Se estrecharon las manos.

—Sí, me paso por aquí cada pocas semanas, para redactar otra lista de precios. Hace un año, estos muebles valían una fortuna; ahora, los gastos de embarque han subido y no valen nada. Tendrán que abandonarlo casi todo. —El tasador alzó un fajo de papeles y suspiró piadosamente—. Éstas son las cifras; todo el mundo puede verificarlas. Yo no saco el menor provecho. La única razón por la que accedo a volver con tanta frecuencia son los hermosos objetos que alberga esta casa. Sería una pena que las olas se los llevaran.

Linogre y Ambrym se encontraban cerca, pero no vio a Esme, aunque intuyó que les observaba desde algún escondrijo, con sus diminutos ojos negros, como cuentas de cristal, y los bigotes temblorosos.

—Esme —dijo Linogre—. Acompaña al visitante de mamá a la puerta, por favor. Hemos de ocuparnos de su ropero.

Las dos hermanas mayores siguieron al tasador. En cuanto desaparecieron, Esme salió de las sombras. El burócrata levantó la vista hacia el regulador de aire y, guiado por un impulso, cogió su mano. Experimentó la súbita y urgente necesidad de sacarla de aquella atmósfera envenenada, de salvarla del desastre.

—Escúchame: tu madre me ha dicho que te ha desheredado. No te deja nada. Sal de esta casa ahora mismo, pequeña. Yo te ayudaré a cargar tus cosas. Aquí no hay nada para ti.

Los ojos apagados de la muchacha adquirieron un brillo de malicia.

—¡Quiero verla morir! —estalló—. Puede guardarse su dinero, sólo quiero verla muerta, para siempre.

Ya era de noche cuando salió de la casa, pero Calibán estaba alta y llena en el cielo, y Ariel baja pero gibosa y brillante, de modo que la carretera del río estaba bien iluminada, y de los árboles brotaban fantasmales pares de sombras. Las estrellas de los árboles habían bajado de sus elevadas ramas y, apenas luminosas, buscaban mitos en el humus. El paseo fue agradable, y el burócrata lo aprovechó para pasar revista a sus impresiones. Tenía la sensación de que la casa que acababa de abandonar estaba suspendida en el tiempo. Cuando llegaran las olas, todo cambiaría. Sólo algunos han conseguido ser impermeables al cambio y, cuando el sol los bañe, se descubrirá que son piedras carentes de vida.

No sería perjudicial averiguar quién era el padre del ilusionista. Debió de ser un hombre rico y muy influyente. Pensó de nuevo en las hermanas, despojadas de edad y sexo por la codicia y la inercia.

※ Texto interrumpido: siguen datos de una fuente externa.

/-- The three address bytes, by value, lose and add no bit, and WRITE and READ send them in that order
after the opcode, the most significant first (R83). -/
def Obligations.AddressBytesAreBigEndian : Prop :=
  (∀ a : Addr,
    (addrByte2 a).toNat = a.toNat / 2 ^ 16 ∧ (addrByte1 a).toNat = a.toNat / 2 ^ 8 % 2 ^ 8 ∧
      (addrByte0 a).toNat = a.toNat % 2 ^ 8 ∧ addrByte2 a ++ addrByte1 a ++ addrByte0 a = a) ∧
  ∀ (cfg : Config) (ch : Byte) (a : Addr) (d : Byte),
    (∃ f, wireFrame cfg (.write ch a.toNat d) = some f ∧
      frameBytes f = [0x02#8, addrByte2 a, addrByte1 a, addrByte0 a, d]) ∧
    ∃ f, wireFrame cfg (.read ch a.toNat d) = some f ∧
      frameBytes f = [0x03#8, addrByte2 a, addrByte1 a, addrByte0 a, cfg.dummyByte]

/-- The pattern table, row by row, and its closed form: the decoder output the pattern of a channel
below 8 shows is that channel (R88). -/
def Obligations.PatternTableRows : Prop :=
  pat 0 = ⟨false, false, false⟩ ∧ pat 1 = ⟨true, false, false⟩ ∧ pat 2 = ⟨false, true, false⟩ ∧
  pat 3 = ⟨true, true, false⟩ ∧ pat 4 = ⟨false, false, true⟩ ∧ pat 5 = ⟨true, false, true⟩ ∧
  pat 6 = ⟨false, true, true⟩ ∧ pat 7 = ⟨true, true, true⟩ ∧
  (∀ c : Byte, c.toNat < 8 → (lineCode (pat c)).setWidth 8 = c) ∧
  ∀ c : Byte, pat c = ⟨c.getLsbD 0, c.getLsbD 1, c.getLsbD 2⟩

/-! ## Lines -/

/-- The decoder: output `k` is asserted exactly if the enable line is and the select lines show `k`; so
at most one is (R69; 10_state.md section 7). -/
def Obligations.DecoderAssertsAtMostOneOutput : Prop :=
  (∀ (s : State) (k : Chan), s.cs k = true ↔ s.en = true ∧ s.code = k) ∧
  (∀ (s : State) (j k : Chan), s.cs j = true → s.cs k = true → j = k) ∧
  ∀ s : State, s.en = false → ∀ k : Chan, s.cs k = false

/-- A line write drives its own lines, emits its event, and touches no other latch and no memory; one
that repeats the present levels changes no output and no frame buffer, and one that changes the asserted
output empties them (40_decoder_control.md section 1; 20_memory.md section 5). That the buffers of outputs
which do not change are emptied too is the model's reading, log entry 21. -/
def Obligations.LineWritesDriveTheirLinesOnly : Prop :=
  (∀ (s : State) (v : Bool),
    s.lineWriteEn v =
      { s with
        en := v
        fr := forgetFrames s.sel (decoder v s.selLines) s.fr
        trace := s.trace ++ [.lwEn v] }) ∧
  (∀ (s : State) (p : SelLines),
    s.lineWriteSel p =
      { s with
        selLines := p
        fr := forgetFrames s.sel (decoder s.en p) s.fr
        trace := s.trace ++ [.lwSel p] }) ∧
  (∀ s : State, s.lineWriteEn s.en = s.emit (.lwEn s.en)) ∧
  ∀ s : State, s.lineWriteSel s.selLines = s.emit (.lwSel s.selLines)

/-- After the release step no output is asserted, whatever the lines held (R117). -/
def Obligations.ReleaseAssertsNothing : Prop :=
  ∀ (s : State) (k : Chan), (s.lineWriteEn false).sel = none ∧ (s.lineWriteEn false).cs k = false
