/-- Settles O21, clause by clause in the order of R178. -/
theorem boundaryConditionsInOrder : Obligations.BoundaryConditionsInOrder := by
  intro s ch a addr data hw
  refine ⟨fun hch => ?invalidChannel, fun hch ha => ?invalidAddress,
    fun hch hen hcode => ?selectConflict, ?reserved01, ?reserved05⟩
  case invalidChannel =>
    have answers {op : Byte} (addr : Nat) (hc : isCommandOp op = true) (h0 : op ≠ 0x00#8) :=
      runCommand_answers hw (boundaryStatus_invalidChannel (addr := addr) hc h0 hch) (by decide) data
    exact ⟨answers a.toNat rfl (by decide), answers addr rfl (by decide), answers addr rfl (by decide)⟩
  case invalidAddress =>
    have answers {op : Byte} (hc : isCommandOp op = true) (h0 : op ≠ 0x00#8)
        (ho : op = 0x02#8 ∨ op = 0x03#8) :=
      runCommand_answers hw (boundaryStatus_invalidAddress hc h0 hch ho ha) (by decide) data
    exact ⟨answers rfl (by decide) (.inl rfl), answers rfl (by decide) (.inr rfl)⟩
  case selectConflict =>
    have answers {op : Byte} {addr : Nat} (hc : isCommandOp op = true) (h0 : op ≠ 0x00#8)
        (ha : op = 0x02#8 ∨ op = 0x03#8 → addr < 2 ^ 24) :=
      runCommand_answers hw (boundaryStatus_selectConflict hc h0 hch ha ⟨hen, hcode⟩) (by decide) data
    exact ⟨answers rfl (by decide) fun _ => a.isLt,
      fun ha => ⟨answers rfl (by decide) fun _ => ha, answers rfl (by decide) fun _ => ha⟩⟩
  case reserved01 =>
    exact runCommand_answers hw (boundaryStatus_reserved rfl ch a.toNat s) (by decide) data
  case reserved05 =>
    exact runCommand_answers hw (boundaryStatus_reserved rfl ch a.toNat s) (by decide) data

end Sys2Proof.Machine
end

section
/-!
The sequencer as a relation: every step is a reset, an abort or a row of the phase table (R151, R154,
R200). What every step keeps is proved by these cases; what every step of the sequencer keeps, every run
of phases and every step of the machine keeps, since each step of the machine is a run of steps of the
sequencer (R156).
-/

namespace Sys2Proof.Machine

/-! ### Moves of the sequencer -/

/-- What a phase from 3 to 6 sends, the opcode and the address bytes, and the phase it moves to (R151). -/
def State.headerByte (s : State) : Option (Byte × Phase) :=
  match s.ph with
  | .opc => some (s.opl, .a2)
  | .a2 => some (addrByte2 s.addr, .a1)
  | .a1 => some (addrByte1 s.addr, .a0)
  | .a0 => some (addrByte0 s.addr, .dat)
  | _ => none

/-- The rows of the phase table (R151), `b` saying whether the bus fails in this step. -/
inductive State.PhaseRow (b : Bool) (s : State) : State → Prop
  | waits (hph : s.ph = .wait) (hport : s.port = []) : s.PhaseRow b s
  | takes {cw : CommandWord} {rest : List CommandWord} (hph : s.ph = .wait) (hport : s.port = cw :: rest) :
      s.PhaseRow b
        ((s.takeWord cw rest).boundary (cwOp cw) (cwCh cw) (cwAddr cw).toNat (cwData cw))
  | setSel (hph : s.ph = .setSel) : s.PhaseRow b ((s.lineWriteSel (pat s.ch)).goto .enable)
  | enable {p : Phase} (hph : s.ph = .enable) (hnext : afterEnable s.opl = some p) :
      s.PhaseRow b ((s.lineWriteEn true).goto p)
  | header {tx : Byte} {p : Phase} (hsend : s.headerByte = some (tx, p)) :
      s.PhaseRow b ((s.xfer b tx).goto p)
  | store (hph : s.ph = .dat) (ho : s.opl = 0x02#8) : s.PhaseRow b ((s.xfer b s.wd).goto .release)
  | load (hph : s.ph = .dat) (ho : s.opl = 0x03#8) :
      s.PhaseRow b
        { s.xfer b s.cfg.dummyByte with rd := (s.xfer b s.cfg.dummyByte).rx, ph := .release }
  | release (hph : s.ph = .release) : s.PhaseRow b ((s.lineWriteEn false).goto .respond)
  | respond (hph : s.ph = .respond) : s.PhaseRow b s.respondLatched.endCommand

Casi me podría llegar a gustar Gregorian, se dijo, por escapar de la mujer.

—Bien, ¿qué es? —preguntó por fin al maletín.

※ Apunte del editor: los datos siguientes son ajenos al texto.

-- ==== Sys2Proof/Machine/State.lean ====
section
/-! DEFINITION. The state of the machine, the reasons a step can stop, and the state after reset.

The block has no register, program counter, flag or control register (`10_state.md` R20 to R25). The
machine is: the memory (R40) and what it admits (R55), the `N_INST` blocks that share it (R181), each
with its transient state (R30) and its response port (R78), and what the outside world is about to do
(its commands, its own accesses, its reset input). Everything is plain data. -/

namespace Sys2Proof.Machine

/-- The data memory (R40): address and byte pairs, sorted by address, none of them equal to what an
unlisted address reads as. -/
structure Memory where
  cells : List Host.Cell
  deriving DecidableEq, Repr

/-- The two memory primitives of R43. -/
inductive AccessKind where
  /-- `MemRead(addr, 1)`. -/
  | read
  /-- `MemWrite(addr, 1, v)`. -/
  | write
  deriving DecidableEq, Repr

/-- What lies behind a region of addresses. -/
inductive RegionKind where
  /-- Memory without side effects, the only place a buffer may lie (R53). -/
  | plain
  /-- A device register: a buffer any element of which lies there is refused (R53, R41, U10; log 14). -/
  | device
  deriving DecidableEq, Repr

/-- One region of the memory the machine was launched with (R55): the addresses
`base .. base + size - 1`, and whether the block may read and write them. -/
structure Region where
  base : Nat
  size : Nat
  kind : RegionKind
  readable : Bool
  writable : Bool
  deriving DecidableEq, Repr

/-- Which of the two buffer operations a command is. -/
inductive Direction where
  /-- `encode_buffer` (R130). -/
  | encode
  /-- `decode_buffer` (R150). -/
  | decode
  deriving DecidableEq, Repr

/-- A buffer command with its operands, in the order of the command's fields (R71). -/
structure Job where
  dir : Direction
  dst : Nat
  dcap : Nat
  src : Nat
  slen : Nat
  deriving DecidableEq, Repr

/-- Which access of an iteration comes next (R57), with the values read and not yet written (R30). -/
inductive Phase where
  /-- Next: the test of the loop condition, then the first read of the iteration. -/
  | fetch
  /-- `encode_buffer` has read the byte `b`; next: write its high character. -/
  | highOut (b : Byte)
  /-- `encode_buffer` has written the high character of `b`; next: write the low one. -/
  | lowOut (b : Byte)
  /-- `decode_buffer` has read and decoded the first character; next: read the second. -/
  | lowIn (high : Nibble)
  /-- `decode_buffer` has decoded both characters; next: write the byte. -/
  | byteOut (high low : Nibble)
  deriving DecidableEq, Repr

/-- The transient state of a buffer operation that runs access by access (R30): its operands, the index
`i` into the binary buffer, the index `j` into the hex buffer, and what the iteration holds. -/
structure Flight where
  job : Job
  i : Nat
  j : Nat
  phase : Phase
  deriving DecidableEq, Repr

/-- One instance of the hardware (R181): the command in flight, if any, and the response port. -/
structure Block where
  flight : Option Flight
  /-- The response of the last command, until the next command is accepted (R78, log 9). -/
  rsp : Option Nat
  deriving DecidableEq, Repr

/-- An idle block: no command in flight, no response pending (R190). -/
def Block.idle : Block := { flight := none, rsp := none }

/-- What the outside world does to the machine (R58, R79, R190). -/
inductive Event where
  /-- Command word `w` at the command port of block `k`, to be performed as one step (R60). -/
  | command (k w : Nat)
  /-- Command word `w` at the command port of block `k`, to be performed access by access (R57). -/
  | start (k w : Nat)
  /-- Block `k` performs its next access, or delivers its response. -/
  | tick (k : Nat)
  /-- The caller reads the memory element at `a` (R58, R194). -/
  | callerRead (a : Nat)
  /-- The caller writes `v` to the memory element at `a` (R58, R196). -/
  | callerWrite (a : Nat) (v : Byte)
  /-- The reset input of block `k` (R190). -/
  | reset (k : Nat)
  deriving DecidableEq, Repr

structure State where
  /-- The widths `AW` and `LW` of this machine (R8). No step changes them. -/
  params : Params
  /-- The data memory (R40). -/
  mem : Memory
  /-- What the memory admits (R55). No step changes it. -/
  regions : List Region
  /-- The `N_INST` instances that share the memory (R8, R181). -/
  blocks : List Block
  /-- The model's own field: the block that moves in this step (log 6). -/
  active : Nat
  /-- What the outside world does next, in order (log 5). -/
  inbox : List Event
  deriving DecidableEq, Repr

/-- The machine stops because a block has no step (R12 outcome c); that it stops for the other instances too is a
DESIGN CHOICE (log 15). -/
inductive Fault where
  /-- Raised by every access of a buffer operation to an address the memory does not allow for that kind
  of access: the operation is stuck (R55, U7). Safe: the spec gives no step there, and a claim about a
  next state says nothing of it. -/
  | notAdmitted (kind : AccessKind) (addr : Nat)
  deriving DecidableEq, Repr

/-- The model gives the command, or the run, no meaning (R12 outcome b). -/
inductive Refusal where
  /-- Raised by an arm of `exec` whose instruction has no meaning yet; no arm does. Safe. -/
  | notModelled (mnemonic : String)
  /-- Raised on accepting a command with `op` 5, 6 or 7 (R76, U5). Safe: the spec refuses it. -/
  | reservedOp (op : Nat)
  /-- Raised on accepting a number that does not fit `CW` bits (R71). Safe: it is no command word. -/
  | notACommandWord (w : Nat)
  /-- Raised by a buffer operation whose read or write footprint would pass the top of the address
  space (R42, U8). Safe: the spec refuses it. -/
  | footprintWraps (kind : AccessKind)
  /-- Raised by a buffer operation whose read and write footprints share an address (R56, U4). Safe: the
  spec refuses it. -/
  | footprintsOverlap
  /-- Raised by an access that races with the command another agent has in flight (R58, U3). Safe: the
  spec refuses it. -/
  | race (kind : AccessKind) (addr : Nat)
  /-- Raised by a buffer operation with an element of its source buffer (`read`) or destination buffer (`write`)
  on a device register (R53, R41, U10). Safe: the spec refuses it. -/
  | bufferOnDevice (kind : AccessKind)
  /-- Raised by the caller's own access to a device register, and by a command in flight that makes one, which
  none that was accepted does (R53, U10). Safe: the spec refuses it. -/
  | deviceAccess (addr : Nat)
  /-- Raised by the reset input of a block with a command in flight (R191, U6). Safe here: the spec has no
  such move, and the run is refused where hardware would go on with part of the writes done (log 8). -/
  | resetInFlight (k : Nat)
  /-- Raised by an event that names a block the machine does not have (R181). Safe: no such input exists. -/
  | noSuchBlock (k : Nat)
  /-- Raised by a caller's access beyond the address space (R40). Safe: no such address exists. -/
  | noSuchAddress (addr : Nat)
  deriving DecidableEq, Repr

/-- What an operation of the machine answers: a value, or the reason it stops. -/
abbrev Res (α : Type) := Host.Outcome α Fault Refusal

/-- The machine right after reset (R33, R190): its one block idle, the memory untouched. The spec's
reference values are taken for the OPEN parameters (log 1); memory and admission at launch are the
caller's (logs 3 and 4). -/
def State.reset : State where
  params := Params.reference
  mem := { cells := [] }
  regions := [{ base := 0, size := 2 ^ 16, kind := .plain, readable := true, writable := true }]
  blocks := [Block.idle]
  active := 0
  inbox := []

end Sys2Proof.Machine
end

—A juzgar por los bocetos y diagramas dispersos, es un diario mágico, el típico libro que un aspirante a brujo escribe para dar cuenta de sus progresos espirituales. Está escrito en un código variable, utilizando símbolos alquímicos obsoletos, el invento habitual de un adolescente excepcionalmente brillante.

—Descífralo.

—Muy bien. —El maletín reflexionó un momento, y luego dijo—: La primera frase dice: Hoy he matado a un perro.